Processing large dataset

I’m working on creating a Dataset on roughly 100,000 graph samples I’ve created using pytorch geometric’s libraries.
I roughly followed the guide here:
Creating Your Own Datasets — pytorch_geometric 2.0.4 documentation.
My data in total, after preprocessing, weighs roughly 14G so I think this is probably too large to be an InMemoryDataset so I opted to work on it as a regular dataset.
So my processed folder now contains 100k samples, each sample saved in its own file. Now this was obviously a bad choice. To iterate over my whole dataset is extremely costly as I have to open and close 100k files but I’m unsure of how to batch my data up into larger files while also somehow keeping track of what file contains what indices. Even if I did do such a batching how would my “get” function know to keep these files open until I’m done with the one file? Obviously there are many issues with what I’m suggesting which is why I never went through with it.

So does anyone have any ideas of how I can deal with this issue?


Could you load data once per iteration rather than loading everything in to memory when creating Dataset.
We have a new repo to construct iterDataPipe to advocate iterator-style data loading methodology.

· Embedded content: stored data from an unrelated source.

/-- RD_WINDOW_RESET: a refresh window of 32 ms, 16 ms at 2×, ends and the next starts with every count at 0. -/
def execRdWindowReset (c : Fin 8) (s : State) : Host.Outcome State Fault Refusal :=
  live s (fun s =>
    if chanState s c.val = 2 then
      let len := if chanDoubled s c.val then 16 * msUnit else 32 * msUnit
      let s := waitElapsed ((dramAt s c.val).windowAt + len) s
      setDram c.val { dramAt s c.val with windowAt := s.elapsed, rowCounts := [] } s
    else s)

/-! ## Self-refresh (R364) -/

/-- SELF_REFRESH_IDLE_ENTRY: the time comes at which no request has reached the channel for SR_IDLE_US. -/
def execSelfRefreshIdleEntry (c : Fin 8) (s : State) : Host.Outcome State Fault Refusal :=
  live s (fun s =>
    let c := c.val
    if chanState s c = 2 && !chanCatchup s c && flag s R.DMC_STATUS 2 then
      let s := waitElapsed ((dramAt s c).reqAt + fld s R.DMC_SR 15 0 * 1000 * nsUnit) s
      let s := setDram c { dramAt s c with debt := refDebt s c, debtAt := s.elapsed, srAt := s.elapsed, trackOwed := false } s
      addReg (setChanState c 3 s) (R.DMC_CH_SR_ENTRIES c) 1
    else s)

/-- A request reaches the channel: before E4 the entry is abandoned, with the debt left by as many refreshes as had
been made; at or after E4 self-refresh ends with no debt, a tracking run where one is due, and mode register 4 read
before the first refresh decision. DEDUCED: log entry 64. -/
def selfRefreshExit (c : Nat) (beforeE4 : Bool) (mr4 : Nat) (good : Bool) (s : State) : State :=
  let x := dramAt s c
  let s := setDram c { x with reqAt := s.elapsed } (setChanState c 2 s)
  if beforeE4 then
    let d := Config.freeNat s.draws % (x.debt + 1)
    addReg (setDebt c d { s with draws := s.draws + 1 }) (R.DMC_CH_SR_ABORTS c) 1
  else
    let s := setDebt c 0 s
    let s := if x.srAt + trackSpan s < s.elapsed then trackRun c good s else s
    mr4Read c mr4 s

/-- SELF_REFRESH_EXIT. -/
def execSelfRefreshExit (c : Fin 8) (beforeE4 : Bool) (mr4 : Byte) (good : Bool) (s : State) :
    Host.Outcome State Fault Refusal :=
  live s (fun s => if chanState s c.val = 3 then selfRefreshExit c.val beforeE4 mr4.toNat good s else s)

/-! ## The Granary (R367 to R369) -/

/-- GRANARY_INIT_DONE: every word has been written as zero with valid check bits, which the reset itself has done in the
model, before any requester can reach it; the boot of Demal starts (R21, R368, R435). DEDUCED: log entries 30, 65. -/
def execGranaryInitDone (s : State) : Host.Outcome State Fault Refusal :=
  live s (fun s =>
    if flag s R.GRN_STATUS 0 then s
    else
      let s := setFlag { s with cell := { s.cell with scrubAt := 0, scrubFrom := s.elapsed } } R.GRN_STATUS 0 true
      if demalState s = 0 then setDemal 1 s else s)

/-- Words of the Granary. -/
def granaryWords : Nat := 4718592

/-- SCRUB_S in the unit of the clock. -/
def scrubSpan (s : State) : Nat := fld s R.GRN_SCRUB 16 0 * secUnit
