-- ==== Sys2Proof/Machine/NgzLine.lean ====
section
/-!
DEFINITION. Machine/NgzLine.lean: the NGZ block on the line: header, scrambler, bit stuffing and fill (R185 to R193).
Line bits stand in a list in the order of the line.
-/

namespace Sys2Proof.Machine

/-- The bits of a byte, bit 7 first. -/
def byteBits (b : Byte) : List Bool := (List.range 8).map (fun i => b.toNat.testBit (7 - i))

/-- The bits of a byte run in line order (R187). -/
def lineBits (bs : List Byte) : List Bool := bs.flatMap byteBits

/-- The value of bits given most significant first. -/
def bitsValue (l : List Bool) : Nat := l.foldl (fun n b => 2 * n + ofBool b) 0

/-- n bytes from line bits, missing bits 0. -/
def bitBytes : Nat → List Bool → List Byte
  | 0, _ => []
  | n + 1, l => BitVec.ofNat 8 (bitsValue ((l.take 8) ++ List.replicate (8 - (l.take 8).length) false)) :: bitBytes n (l.drop 8)

/-- The n low bits of a value, most significant first. -/
def msbBits (n v : Nat) : List Bool := (List.range n).map (fun i => v.testBit (n - 1 - i))

/-- HCRC: CRC-16/CCITT-FALSE over header bits [63:16] (R186). -/
def headerCrc (v : Nat) : Nat := crcMsbRun 16 0x1021 0xFFFF (beBytes 6 (v / 2 ^ 16))

/-- The header of a block (R186). -/
def blockHeader (typ k bseq : Nat) : Nat :=
  let v := 0xD4 * 2 ^ 56 + typ % 8 * 2 ^ 53 + k % 8 * 2 ^ 50 + bseq % 2 ^ 32 * 2 ^ 16
  v + headerCrc v

/-- Is a received header valid (R192). -/
def headerValid (h : Nat) : Bool :=
  decide (bits h 63 56 = 0xD4 ∧ bits h 55 53 ≠ 7 ∧ bits h 15 0 = headerCrc h)

/-- TYPE, K and BSEQ of a header. -/
def headerType (h : Nat) : Nat := bits h 55 53
def headerK (h : Nat) : Nat := bits h 52 50
def headerSeq (h : Nat) : Nat := bits h 47 16

/-- The seed of the scrambler (R188). -/
def scrambleSeed (bseq k : Nat) : Nat :=
  let s := (bseq % 2 ^ 31) ^^^ (k * 2 ^ 28) ^^^ (bseq / 2 ^ 31 % 2 * 2 ^ 27)
  if s = 0 then 0x7FFFFFFF else s

/-- The additive scrambler over payload bits; scrambling and descrambling are the same (R188). -/
def scramble : Nat → List Bool → List Bool
  | _, [] => []
  | s, b :: bs =>
    let o := s.testBit 30 ^^ s.testBit 27
    (b ^^ o) :: scramble ((s * 2 + ofBool o) % 2 ^ 31) bs

/-- The stuffing state on a line: the last bit and the repeats that end there. -/
abbrev LineEnd := Bool × Nat

/-- Send bits: after six consecutive repeats one bit of the opposite value goes in (R189). The result comes in reverse
order behind `acc`. -/
def stuff : LineEnd → List Bool → List Bool → List Bool × LineEnd
  | e, [], acc => (acc, e)
  | (l, n), b :: bs, acc =>
    if b = l then
      if n = 5 then stuff (!b, 0) bs ((!b) :: b :: acc) else stuff (b, n + 1) bs (b :: acc)
    else stuff (b, 0) bs (b :: acc)

/-- n fill bits: the complement of the bit before, then alternating (R185). -/
def fillBits : Nat → Bool → List Bool
  | 0, _ => []
  | n + 1, l => (!l) :: fillBits n (!l)

/-- Line bits of a block. -/
abbrev blockBits : Nat := 8384

/-- One attempt at a block: its 8,384 line bits and the line's end, when it fits (R190). -/
def attempt (e : LineEnd) (header : Nat) (payload : List Bool) : Option (List Bool × LineEnd) :=
  let (acc, (l, n)) := stuff e (msbBits 64 header ++ payload) []
  if acc.length ≤ blockBits then
    let fill := fillBits (blockBits - acc.length) l
    some (acc.reverse ++ fill, match fill.getLast? with
      | some b => (b, 0)
      | none => (l, n))
  else none

/-- The attempts at a block from K on: the K that fits and the line (R190). -/
def attempts (e : LineEnd) (typ bseq : Nat) (payload : List Bool) : Nat → Nat → Option (Nat × List Bool × LineEnd)
  | 0, _ => none
  | n + 1, k =>
    match attempt e (blockHeader typ k bseq) (scramble (scrambleSeed bseq k) payload) with
    | some (bits, e') => some (k, bits, e')
    | none => attempts e typ bseq payload n (k + 1)

/-- The DROPPED block, whose payload is fill; it always fits (R190). -/
def droppedBlock (e : LineEnd) (bseq : Nat) : List Bool × LineEnd :=
  let (acc, (l, n)) := stuff e (msbBits 64 (blockHeader 6 0 bseq)) []
  let fill := fillBits (blockBits - acc.length) l
  (acc.reverse ++ fill, match fill.getLast? with
    | some b => (b, 0)
    | none => (l, n))

/-- A payload of 1,020 bytes with its block CRC behind it (R193). -/
def withBlockCrc (bs : List Byte) : List Byte :=
  let p := bs ++ List.replicate (1020 - bs.length) 0
  p ++ leBytes 4 (crc32c p)

/-- Remove the stuffed bits: every bit that follows six consecutive repeats; one equal to the run is a stuff error
(R191). The kept bits come in reverse order behind `acc`. -/
def destuff : LineEnd → List Bool → List Bool → Nat → List Bool × LineEnd × Nat
  | e, [], acc, errs => (acc, e, errs)
  | (l, n), b :: bs, acc, errs =>
    if 6 ≤ n then
      if b = l then destuff (b, 6) bs acc (errs + 1) else destuff (b, 0) bs acc errs
    else destuff (b, if b = l then n + 1 else 0) bs (b :: acc) errs

/-- A block as the receiver takes it from the line: header, payload bytes as scrambled, line end, stuff errors
(R191). -/
def takeBlock (e : LineEnd) (line : List Bool) : Nat × List Byte × LineEnd × Nat :=
  let (acc, e', errs) := destuff e line [] 0
  let kept := acc.reverse
  (bitsValue (kept.take 64), bitBytes 1024 (kept.drop 64), e', errs)

/-- The payload of a received block (R188): DROPPED blocks are not scrambled. -/
def descramble (header : Nat) (payload : List Byte) : List Byte :=
  if headerType header = 6 then payload
  else bitBytes 1024 (scramble (scrambleSeed (headerSeq header) (headerK header)) (lineBits payload))

/-- Does a payload's block CRC hold (R193). -/
def blockCrcGood (p : List Byte) : Bool := decide (ofLe ((p.drop 1020).take 4) = crc32c (p.take 1020))

/-- A 32-bit word of a payload. -/
def payWord (p : List Byte) (i : Nat) : Nat := ofLe ((p.drop (4 * i)).take 4)

/-- n-bit fields packed as a little-endian bit string. -/
def packFields (n : Nat) (vs : List Nat) : List Byte :=
  leBytes (ceilDiv (n * vs.length) 8) (vs.foldr (fun v acc => v % 2 ^ n + acc * 2 ^ n) 0)

/-- The count fields of n bits packed in bytes. -/
def unpackFields (n count : Nat) (bs : List Byte) : List Nat :=
  let v := ofLe bs
  (List.range count).map (fun j => v / 2 ^ (n * j) % 2 ^ n)

/-- A VIDEO pixel in packed form, of a 32-bit pixel word (R94, R194), and back. -/
def packPixel (fmt w : Nat) : Nat := if fmt = 2 then w / 2 ^ 10 % 2 ^ 20 else w % 2 ^ 30
def unpackPixel (fmt v : Nat) : Nat := if fmt = 2 then v * 2 ^ 10 else v

/-- Bits a packed pixel takes, and pixels a full block holds (R194). -/
def pixelBits (fmt : Nat) : Nat := if fmt = 2 then 20 else 30
def pixelsPerBlock (fmt : Nat) : Nat := if fmt = 2 then 400 else 267

/-- CRC-32C of a line's pixels in word form (R195). -/
def lineCrc (ws : List Nat) : Nat := crc32c (wordBytes ws)

/-- The VIDEO payloads of a line, without block CRCs (R194). -/
def videoBodies (stream frame line fmt crc : Nat) : Nat → Nat → List Nat → List (List Byte)
  | 0, _, _ => []
  | fuel + 1, pix, ws =>
    let p := pixelsPerBlock fmt
    let now := ws.take p
    let rest := ws.drop p
    let last := rest.isEmpty
    (wordBytes [stream * 2 ^ 27 + frame % 2 ^ 27, line * 2 ^ 16 + pix * 8 + ofBool last * 4 + fmt, now.length * 2 ^ 16,
        if last then crc else 0] ++ packFields (pixelBits fmt) (now.map (packPixel fmt)))
      :: (if last then [] else videoBodies stream frame line fmt crc fuel (pix + p) rest)

end Sys2Proof.Machine
end

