/-- A STATUS message (R200, R207). -/
def statusIn (n : Nat) (m : Nat → Nat) (s : State) : State :=
  let old := rd s (R.LANE_FAR_STATUS n)
  let s := wr (wr s (R.LANE_FAR_STATUS n) (m 1)) (R.LANE_FAR_SPAN_START n) (m 2)
  let s := setFlag s (R.LANE_STATUS n) 8 true
  let s := setLane n { laneAt s n with far := { start := m 2, last := m 3, received := m 4, lost := m 5 },
                                       farAt := some s.elapsed } s
  let s := if bits old 30 24 = bits (m 1) 30 24 then s else raiseOnce n { code := 0x4E, unit := n, a0 := m 1 } s
  setGenlock n (bit (m 1) 31) s

/-- One message of a delivered CTRL block; TICK, which only a device sends, is skipped, and a message of an unknown type is
counted and skipped (R199). -/
def messageIn (n : Nat) (p : List Byte) (s : State) (i : Nat) : State :=
  let m (j : Nat) : Nat := payWord p (1 + 8 * i + j)
  match bits (m 0) 7 0 with
  | 1 => statusIn n m s
  | 3 => frameStart n m s
  | 4 => raise { code := 0x50, unit := n, a0 := m 1, a1 := m 2, a2 := m 3, a3 := m 4 } s
  | 2 => s
  | _ => setLane n { laneAt s n with unknown := (laneAt s n).unknown + 1 } s

/-- A delivered CTRL block. -/
def ctrlBlock (n : Nat) (p : List Byte) (s : State) : State :=
  (List.range (min 31 (bits (payWord p 0) 31 24))).foldl (messageIn n p) s

/-- GENLOCK_TIMEOUT: no STATUS has been delivered for 2 ms (R200). DEDUCED: log entry 56. -/
def execGenlockTimeout (n : Fin 32) (s : State) : Host.Outcome State Fault Refusal :=
  live s (fun s =>
    match (laneAt s n.val).farAt with
    | some t => if (laneAt s n.val).genlock then setGenlock n.val false (waitElapsed (t + 2000000 * nsUnit) s) else s
    | none => s)

/-! ## The receiver (R204 to R206) -/

/-- The content of a delivered block (R192, R193). -/
def blockContent (n typ : Nat) (p : List Byte) (s : State) : State :=
  if typ = 0 ∨ typ = 6 then s
  else if !blockCrcGood p then addReg s (R.LANE_RX_BLOCK_CRC n) 1
  else match typ with
    | 1 => videoBlock n p s
    | 3 => ctrlBlock n p s
    | 4 => tileBlock n p s
    | _ => s

/-- A block is delivered: it opens the span or continues it, and its content takes effect (R205, R206). -/
def deliver (n header : Nat) (payload : List Byte) (s : State) : State :=
  let seq := headerSeq header
  let typ := headerType header
  let x := laneAt s n
  let one : Span := match x.span with
    | none => { start := seq, last := seq, received := 0, lost := 0 }
    | some p => { p with last := seq, lost := (p.lost + (sub32 seq p.last - 1)) % 2 ^ 32 }
  let gap := match x.span with
    | none => 0
    | some p => sub32 seq p.last - 1
  let s := match x.span with
    | none => wr s (R.LANE_RX_SPAN_START n) seq
    | some p => if gap = 0 then s
      else raiseOnce n { code := 0x4A, unit := n, a0 := (p.last + 1) % 2 ^ 32, a1 := gap } s
  let span := if typ = 6 then { one with lost := (one.lost + 1) % 2 ^ 32 }
    else { one with received := (one.received + 1) % 2 ^ 32 }
  let s := setLane n { laneAt s n with span := some span, window := (true :: (laneAt s n).window).take 64 } s
  blockContent n typ (descramble header payload) s

/-- An invalid header: counted; four among the last 64 block positions end UP (R201, R205). DEDUCED: log entry 56. -/
def badHeader (n : Nat) (s : State) : State :=
  let s := addReg s (R.LANE_RX_BAD_HEADER n) 1
  let w := (false :: (laneAt s n).window).take 64
  let s := setLane n { laneAt s n with window := w } s
  let s := raiseOnce n { code := 0x4C, unit := n, a0 := rd s (R.LANE_RX_BAD_HEADER n) } s
  if 4 ≤ (w.filter (fun v => !v)).length then setLaneState n 4 s else s

/-- Is a block ahead of the last delivered one, or the first of a span (R205). -/
def blockAhead (s : State) (n header : Nat) : Bool :=
  match (laneAt s n).span with
  | none => true
  | some p => decide (1 ≤ sub32 (headerSeq header) p.last ∧ sub32 (headerSeq header) p.last < 2 ^ 31)

/-- A block position in UP whose predecessor needs no judgement (R205). DEDUCED: log entry 56. -/
def receiveUp (n header : Nat) (payload : List Byte) (s : State) : State :=
  if !headerValid header then badHeader n s
  else if blockAhead s n header then deliver n header payload s
  else setLane n { laneAt s n with held := some (header, 0, payload) } s

/-- A block position in UP, judging first a block that waited for its next header (R205). DEDUCED: log entry 56. -/
def receiveJudge (n header : Nat) (payload : List Byte) (s : State) : State :=
  match (laneAt s n).held with
  | none => receiveUp n header payload s
  | some (h0, _, p0) =>
    let s := setLane n { laneAt s n with held := none } s
    if headerValid header && decide (headerSeq header = (headerSeq h0 + 1) % 2 ^ 32) then
      let s := addReg (setLane n { laneAt s n with span := none } s) (R.LANE_RX_RESTARTS n) 1
      deliver n header payload (deliver n h0 p0 s)
    else
      let s := badHeader n s
      if laneState s n = 3 then receiveUp n header payload s else s

/-- Both slices of a rotation have read a block: sixteen alike in a row let the lane switch (R214). -/
def spareCompare (n : Nat) (alike : Bool) (s : State) : State :=
  match calOf s n with
  | none => s
  | some c =>
    if (c.phase = 0 ∨ c.phase = 2) ∧ c.matchAt.isNone then
      let k := if alike then c.same + 1 else 0
      updCal n (fun c => { c with same := k, matchAt := if 16 ≤ k then some s.tck.lastN else none }) s
    else s

/-- A block position in UP. -/
def receiveBlock (n : Nat) (other : List Bool) (s : State) : State :=
  let x := laneAt s n
  let (header, payload, (rb, rr), errs) := takeBlock (x.rxBit, x.rxRun) (x.hunt.take blockBits)
  let alike := !other.isEmpty && (let o := takeBlock (x.rxBit, x.rxRun) other; decide (o.1 = header ∧ o.2.1 = payload))
  let s := addReg (setLane n { x with rxBit := rb, rxRun := rr, hunt := x.hunt.drop blockBits } s) (R.LANE_RX_STUFF_ERR n) errs
  receiveJudge n header payload (spareCompare n alike s)

/-- The hunt in ALIGNING: a position with a valid header is a candidate, and sixteen in a row give UP; at a position without
one the hunt goes on at the following bit (R201, R204). DEDUCED: log entry 56. -/
def receiveAlign (n : Nat) (s : State) : State :=
  let x := laneAt s n
  let e : LineEnd := (x.rxBit, x.rxRun)
  if headerValid (takeBlock e (x.hunt.take 96)).1 then
    let (_, _, (rb, rr), errs) := takeBlock e (x.hunt.take blockBits)
    let s := addReg (setLane n { x with rxBit := rb, rxRun := rr, hunt := x.hunt.drop blockBits, valid := x.valid + 1 } s)
      (R.LANE_RX_STUFF_ERR n) errs
    if 16 ≤ x.valid + 1 then setLaneState n 3 (setLane n { laneAt s n with valid := 0, window := [], held := none } s) else s
  else
    let (rb, rr) := (destuff e (x.hunt.take 1) [] 0).2.1
    setLane n { x with rxBit := rb, rxRun := rr, hunt := x.hunt.drop 1, valid := 0 } s

/-- Block positions are taken while line bits for one more have arrived. -/
def receiveBits (n : Nat) (other : List Bool) : Nat → State → State
  | 0, s => s
  | fuel + 1, s =>
    if (laneAt s n).hunt.length < blockBits then s
    else if laneState s n = 2 then receiveBits n other fuel (receiveAlign n s)
    else if laneState s n = 3 then receiveBits n other fuel (receiveBlock n other s)
    else s

/-- BLOCK_RECEIVE: line bits up to a block position arrive. DEDUCED: log entry 56. -/
def blockReceive (n : Nat) (b : RxBlock) (s : State) : State :=
  let s := laneLeaveLost n s
  let st := laneState s n
  if laneMode s n ≠ 0 ∨ (st ≠ 2 ∧ st ≠ 3) then s
  else
    let x := laneAt s n
    let loop := flag s (R.LANE_CTRL n) 14
    let inv := flag s (R.LANE_CTRL n) 13
    let pol (l : List Bool) : List Bool := if inv then l.map not else l
    let new := pol (if loop then x.line else b.line)
    receiveBits n (pol (if loop then [] else b.other)) (x.hunt.length + new.length) (setLane n { x with hunt := x.hunt ++ new } s)

/-- BLOCK_RECEIVE. -/
def execBlockReceive (n : Fin 32) (blk : RxBlock) (s : State) : Host.Outcome State Fault Refusal :=
  live s (fun s => if laneOff s n.val then s else blockReceive n.val blk s)

/-- LANE_RX_SPAN_READ: a read of _RX_SPAN_START latches the other three (R206). -/
def execLaneRxSpanRead (n : Fin 32) (s : State) : Host.Outcome State Fault Refusal :=
  live s (fun s =>
    match (laneAt s n.val).span with
    | none => s
    | some p => wr (wr (wr s (R.LANE_RX_SEQ_LAST n.val) p.last) (R.LANE_RX_RECEIVED n.val) p.received)
        (R.LANE_RX_LOST n.val) p.lost)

GitHub - pytorch/data: A PyTorch repo for data loading and utilities to be shared by the PyTorch domain libraries.
Let us know if this is going to help you

What I did was passing a train.csv containing the list of files I want to train with and returning this list in processed_file_names. In get(), I am iterating through the list and reading each of the .pt files. In my case, #samples are 63k graphs and each .pt file can be as big as 5MB. So, I zipped each of the pt files having the ‘data’ instance.

I tried InMemory dataset too, but no luck. The training has been extremely slow due to dataloading (~40 mins per epoch, same on RTX 3070 and RTX A4000) for batchsize of 64 and 27k training samples.